DATASET »

-- ==== Sys2Proof/Laws/State.lean ====
section
/-! SUPPORT. One lemma for each field and each named update of the state: the field as the update leaves it. All are true by
definition, so no proof need unfold a record update. -/

namespace Sys2Proof.Machine

variable (s : State)

/-! ### `State.setRx` -/

@[simp] theorem State.setRx_straps (r : Receiver) : (s.setRx r).straps = s.straps := rfl
@[simp] theorem State.setRx_rx (r : Receiver) :
    (s.setRx r).rx = r := rfl
@[simp] theorem State.setRx_tx (r : Receiver) : (s.setRx r).tx = s.tx := rfl
@[simp] theorem State.setRx_sent (r : Receiver) : (s.setRx r).sent = s.sent := rfl
@[simp] theorem State.setRx_delay (r : Receiver) : (s.setRx r).delay = s.delay := rfl
@[simp] theorem State.setRx_filterInput (r : Receiver) : (s.setRx r).filterInput = s.filterInput := rfl
@[simp] theorem State.setRx_slots (r : Receiver) : (s.setRx r).slots = s.slots := rfl
@[simp] theorem State.setRx_progs (r : Receiver) : (s.setRx r).progs = s.progs := rfl
@[simp] theorem State.setRx_meters (r : Receiver) : (s.setRx r).meters = s.meters := rfl
@[simp] theorem State.setRx_heldStarts (r : Receiver) : (s.setRx r).heldStarts = s.heldStarts := rfl
@[simp] theorem State.setRx_profiles (r : Receiver) : (s.setRx r).profiles = s.profiles := rfl
@[simp] theorem State.setRx_laws (r : Receiver) : (s.setRx r).laws = s.laws := rfl
@[simp] theorem State.setRx_lawMark (r : Receiver) : (s.setRx r).lawMark = s.lawMark := rfl
@[simp] theorem State.setRx_arbiter (r : Receiver) : (s.setRx r).arbiter = s.arbiter := rfl
@[simp] theorem State.setRx_engine (r : Receiver) : (s.setRx r).engine = s.engine := rfl
@[simp] theorem State.setRx_cues (r : Receiver) : (s.setRx r).cues = s.cues := rfl
@[simp] theorem State.setRx_owed (r : Receiver) : (s.setRx r).owed = s.owed := rfl
@[simp] theorem State.setRx_gains (r : Receiver) : (s.setRx r).gains = s.gains := rfl
@[simp] theorem State.setRx_cells (r : Receiver) : (s.setRx r).cells = s.cells := rfl
@[simp] theorem State.setRx_notice (r : Receiver) : (s.setRx r).notice = s.notice := rfl
@[simp] theorem State.setRx_fresh (r : Receiver) : (s.setRx r).fresh = s.fresh := rfl
@[simp] theorem State.setRx_pending (r : Receiver) : (s.setRx r).pending = s.pending := rfl

/-! ### `State.setCells` -/

@[simp] theorem State.setCells_straps (c : CellHandler) : (s.setCells c).straps = s.straps := rfl
@[simp] theorem State.setCells_rx (c : CellHandler) : (s.setCells c).rx = s.rx := rfl
@[simp] theorem State.setCells_tx (c : CellHandler) : (s.setCells c).tx = s.tx := rfl
@[simp] theorem State.setCells_sent (c : CellHandler) : (s.setCells c).sent = s.sent := rfl
@[simp] theorem State.setCells_delay (c : CellHandler) : (s.setCells c).delay = s.delay := rfl
@[simp] theorem State.setCells_filterInput (c : CellHandler) : (s.setCells c).filterInput = s.filterInput := rfl
@[simp] theorem State.setCells_slots (c : CellHandler) : (s.setCells c).slots = s.slots := rfl
@[simp] theorem State.setCells_progs (c : CellHandler) : (s.setCells c).progs = s.progs := rfl
@[simp] theorem State.setCells_meters (c : CellHandler) : (s.setCells c).meters = s.meters := rfl
@[simp] theorem State.setCells_heldStarts (c : CellHandler) : (s.setCells c).heldStarts = s.heldStarts := rfl
@[simp] theorem State.setCells_profiles (c : CellHandler) : (s.setCells c).profiles = s.profiles := rfl
@[simp] theorem State.setCells_laws (c : CellHandler) : (s.setCells c).laws = s.laws := rfl
@[simp] theorem State.setCells_lawMark (c : CellHandler) : (s.setCells c).lawMark = s.lawMark := rfl
@[simp] theorem State.setCells_arbiter (c : CellHandler) : (s.setCells c).arbiter = s.arbiter := rfl
@[simp] theorem State.setCells_engine (c : CellHandler) : (s.setCells c).engine = s.engine := rfl
@[simp] theorem State.setCells_cues (c : CellHandler) : (s.setCells c).cues = s.cues := rfl
@[simp] theorem State.setCells_owed (c : CellHandler) : (s.setCells c).owed = s.owed := rfl
@[simp] theorem State.setCells_gains (c : CellHandler) : (s.setCells c).gains = s.gains := rfl
@[simp] theorem State.setCells_cells (c : CellHandler) :
    (s.setCells c).cells = c := rfl
@[simp] theorem State.setCells_notice (c : CellHandler) : (s.setCells c).notice = s.notice := rfl
@[simp] theorem State.setCells_fresh (c : CellHandler) : (s.setCells c).fresh = s.fresh := rfl
@[simp] theorem State.setCells_pending (c : CellHandler) : (s.setCells c).pending = s.pending := rfl

/-! ### `State.setArbiter` -/

@[simp] theorem State.setArbiter_straps (a : Arbiter) : (s.setArbiter a).straps = s.straps := rfl
@[simp] theorem State.setArbiter_rx (a : Arbiter) : (s.setArbiter a).rx = s.rx := rfl
@[simp] theorem State.setArbiter_tx (a : Arbiter) : (s.setArbiter a).tx = s.tx := rfl
@[simp] theorem State.setArbiter_sent (a : Arbiter) : (s.setArbiter a).sent = s.sent := rfl
@[simp] theorem State.setArbiter_delay (a : Arbiter) : (s.setArbiter a).delay = s.delay := rfl
@[simp] theorem State.setArbiter_filterInput (a : Arbiter) : (s.setArbiter a).filterInput = s.filterInput := rfl
@[simp] theorem State.setArbiter_slots (a : Arbiter) : (s.setArbiter a).slots = s.slots := rfl
@[simp] theorem State.setArbiter_progs (a : Arbiter) : (s.setArbiter a).progs = s.progs := rfl
@[simp] theorem State.setArbiter_meters (a : Arbiter) : (s.setArbiter a).meters = s.meters := rfl
@[simp] theorem State.setArbiter_heldStarts (a : Arbiter) : (s.setArbiter a).heldStarts = s.heldStarts := rfl
@[simp] theorem State.setArbiter_profiles (a : Arbiter) : (s.setArbiter a).profiles = s.profiles := rfl
@[simp] theorem State.setArbiter_laws (a : Arbiter) : (s.setArbiter a).laws = s.laws := rfl
@[simp] theorem State.setArbiter_lawMark (a : Arbiter) : (s.setArbiter a).lawMark = s.lawMark := rfl
@[simp] theorem State.setArbiter_arbiter (a : Arbiter) :
    (s.setArbiter a).arbiter = a := rfl
@[simp] theorem State.setArbiter_engine (a : Arbiter) : (s.setArbiter a).engine = s.engine := rfl
@[simp] theorem State.setArbiter_cues (a : Arbiter) : (s.setArbiter a).cues = s.cues := rfl
@[simp] theorem State.setArbiter_owed (a : Arbiter) : (s.setArbiter a).owed = s.owed := rfl
@[simp] theorem State.setArbiter_gains (a : Arbiter) : (s.setArbiter a).gains = s.gains := rfl
@[simp] theorem State.setArbiter_cells (a : Arbiter) : (s.setArbiter a).cells = s.cells := rfl
@[simp] theorem State.setArbiter_notice (a : Arbiter) : (s.setArbiter a).notice = s.notice := rfl
@[simp] theorem State.setArbiter_fresh (a : Arbiter) : (s.setArbiter a).fresh = s.fresh := rfl
@[simp] theorem State.setArbiter_pending (a : Arbiter) : (s.setArbiter a).pending = s.pending := rfl

/-! ### `State.setNotice` -/

@[simp] theorem State.setNotice_straps (n : NoticeUnit) : (s.setNotice n).straps = s.straps := rfl
@[simp] theorem State.setNotice_rx (n : NoticeUnit) : (s.setNotice n).rx = s.rx := rfl
@[simp] theorem State.setNotice_tx (n : NoticeUnit) : (s.setNotice n).tx = s.tx := rfl
@[simp] theorem State.setNotice_sent (n : NoticeUnit) : (s.setNotice n).sent = s.sent := rfl
@[simp] theorem State.setNotice_delay (n : NoticeUnit) : (s.setNotice n).delay = s.delay := rfl
@[simp] theorem State.setNotice_filterInput (n : NoticeUnit) : (s.setNotice n).filterInput = s.filterInput := rfl
@[simp] theorem State.setNotice_slots (n : NoticeUnit) : (s.setNotice n).slots = s.slots := rfl
@[simp] theorem State.setNotice_progs (n : NoticeUnit) : (s.setNotice n).progs = s.progs := rfl
@[simp] theorem State.setNotice_meters (n : NoticeUnit) : (s.setNotice n).meters = s.meters := rfl
@[simp] theorem State.setNotice_heldStarts (n : NoticeUnit) : (s.setNotice n).heldStarts = s.heldStarts := rfl
@[simp] theorem State.setNotice_profiles (n : NoticeUnit) : (s.setNotice n).profiles = s.profiles := rfl
@[simp] theorem State.setNotice_laws (n : NoticeUnit) : (s.setNotice n).laws = s.laws := rfl
@[simp] theorem State.setNotice_lawMark (n : NoticeUnit) : (s.setNotice n).lawMark = s.lawMark := rfl
@[simp] theorem State.setNotice_arbiter (n : NoticeUnit) : (s.setNotice n).arbiter = s.arbiter := rfl
@[simp] theorem State.setNotice_engine (n : NoticeUnit) : (s.setNotice n).engine = s.engine := rfl
@[simp] theorem State.setNotice_cues (n : NoticeUnit) : (s.setNotice n).cues = s.cues := rfl
@[simp] theorem State.setNotice_owed (n : NoticeUnit) : (s.setNotice n).owed = s.owed := rfl
@[simp] theorem State.setNotice_gains (n : NoticeUnit) : (s.setNotice n).gains = s.gains := rfl
@[simp] theorem State.setNotice_cells (n : NoticeUnit) : (s.setNotice n).cells = s.cells := rfl
@[simp] theorem State.setNotice_notice (n : NoticeUnit) :
    (s.setNotice n).notice = n := rfl
@[simp] theorem State.setNotice_fresh (n : NoticeUnit) : (s.setNotice n).fresh = s.fresh := rfl
@[simp] theorem State.setNotice_pending (n : NoticeUnit) : (s.setNotice n).pending = s.pending := rfl

/-! ### `State.setCues` -/

@[simp] theorem State.setCues_straps (l : List Cue) : (s.setCues l).straps = s.straps := rfl
@[simp] theorem State.setCues_rx (l : List Cue) : (s.setCues l).rx = s.rx := rfl
@[simp] theorem State.setCues_tx (l : List Cue) : (s.setCues l).tx = s.tx := rfl
@[simp] theorem State.setCues_sent (l : List Cue) : (s.setCues l).sent = s.sent := rfl
@[simp] theorem State.setCues_delay (l : List Cue) : (s.setCues l).delay = s.delay := rfl
@[simp] theorem State.setCues_filterInput (l : List Cue) : (s.setCues l).filterInput = s.filterInput := rfl
@[simp] theorem State.setCues_slots (l : List Cue) : (s.setCues l).slots = s.slots := rfl
@[simp] theorem State.setCues_progs (l : List Cue) : (s.setCues l).progs = s.progs := rfl
@[simp] theorem State.setCues_meters (l : List Cue) : (s.setCues l).meters = s.meters := rfl
@[simp] theorem State.setCues_heldStarts (l : List Cue) : (s.setCues l).heldStarts = s.heldStarts := rfl
@[simp] theorem State.setCues_profiles (l : List Cue) : (s.setCues l).profiles = s.profiles := rfl
@[simp] theorem State.setCues_laws (l : List Cue) : (s.setCues l).laws = s.laws := rfl
@[simp] theorem State.setCues_lawMark (l : List Cue) : (s.setCues l).lawMark = s.lawMark := rfl
@[simp] theorem State.setCues_arbiter (l : List Cue) : (s.setCues l).arbiter = s.arbiter := rfl
@[simp] theorem State.setCues_engine (l : List Cue) : (s.setCues l).engine = s.engine := rfl
@[simp] theorem State.setCues_cues (l : List Cue) :
    (s.setCues l).cues = l := rfl
@[simp] theorem State.setCues_owed (l : List Cue) : (s.setCues l).owed = s.owed := rfl
@[simp] theorem State.setCues_gains (l : List Cue) : (s.setCues l).gains = s.gains := rfl
@[simp] theorem State.setCues_cells (l : List Cue) : (s.setCues l).cells = s.cells := rfl
@[simp] theorem State.setCues_notice (l : List Cue) : (s.setCues l).notice = s.notice := rfl
@[simp] theorem State.setCues_fresh (l : List Cue) : (s.setCues l).fresh = s.fresh := rfl
@[simp] theorem State.setCues_pending (l : List Cue) : (s.setCues l).pending = s.pending := rfl

/-! ### `State.setProfiles` -/

@[simp] theorem State.setProfiles_straps (v : Vector Profile 8) : (s.setProfiles v).straps = s.straps := rfl
@[simp] theorem State.setProfiles_rx (v : Vector Profile 8) : (s.setProfiles v).rx = s.rx := rfl
@[simp] theorem State.setProfiles_tx (v : Vector Profile 8) : (s.setProfiles v).tx = s.tx := rfl
@[simp] theorem State.setProfiles_sent (v : Vector Profile 8) : (s.setProfiles v).sent = s.sent := rfl
@[simp] theorem State.setProfiles_delay (v : Vector Profile 8) : (s.setProfiles v).delay = s.delay := rfl
@[simp] theorem State.setProfiles_filterInput (v : Vector Profile 8) : (s.setProfiles v).filterInput = s.filterInput := rfl
@[simp] theorem State.setProfiles_slots (v : Vector Profile 8) : (s.setProfiles v).slots = s.slots := rfl
@[simp] theorem State.setProfiles_progs (v : Vector Profile 8) : (s.setProfiles v).progs = s.progs := rfl
@[simp] theorem State.setProfiles_meters (v : Vector Profile 8) : (s.setProfiles v).meters = s.meters := rfl
@[simp] theorem State.setProfiles_heldStarts (v : Vector Profile 8) : (s.setProfiles v).heldStarts = s.heldStarts := rfl
@[simp] theorem State.setProfiles_profiles (v : Vector Profile 8) :
    (s.setProfiles v).profiles = v := rfl
@[simp] theorem State.setProfiles_laws (v : Vector Profile 8) : (s.setProfiles v).laws = s.laws := rfl
@[simp] theorem State.setProfiles_lawMark (v : Vector Profile 8) : (s.setProfiles v).lawMark = s.lawMark := rfl
@[simp] theorem State.setProfiles_arbiter (v : Vector Profile 8) : (s.setProfiles v).arbiter = s.arbiter := rfl
@[simp] theorem State.setProfiles_engine (v : Vector Profile 8) : (s.setProfiles v).engine = s.engine := rfl
@[simp] theorem State.setProfiles_cues (v : Vector Profile 8) : (s.setProfiles v).cues = s.cues := rfl
@[simp] theorem State.setProfiles_owed (v : Vector Profile 8) : (s.setProfiles v).owed = s.owed := rfl
@[simp] theorem State.setProfiles_gains (v : Vector Profile 8) : (s.setProfiles v).gains = s.gains := rfl
@[simp] theorem State.setProfiles_cells (v : Vector Profile 8) : (s.setProfiles v).cells = s.cells := rfl
@[simp] theorem State.setProfiles_notice (v : Vector Profile 8) : (s.setProfiles v).notice = s.notice := rfl
@[simp] theorem State.setProfiles_fresh (v : Vector Profile 8) : (s.setProfiles v).fresh = s.fresh := rfl
@[simp] theorem State.setProfiles_pending (v : Vector Profile 8) : (s.setProfiles v).pending = s.pending := rfl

WHAT IS EXPECTED » Print the lines above, unchanged, from the start of the records to the line with "theorem State.setRx_rx (r", including that final line.

EXERCISE RESULT »
-- ==== Sys2Proof/Laws/State.lean ====
section
/-! SUPPORT. One lemma for each field and each named update of the state: the field as the update leaves it. All are true by
definition, so no proof need unfold a record update. -/

namespace Sys2Proof.Machine

variable (s : State)

/-! ### `State.setRx` -/

@[simp] theorem State.setRx_straps (r : Receiver) : (s.setRx r).straps = s.straps := rfl
@[simp] theorem State.setRx_rx (r : Receiver) :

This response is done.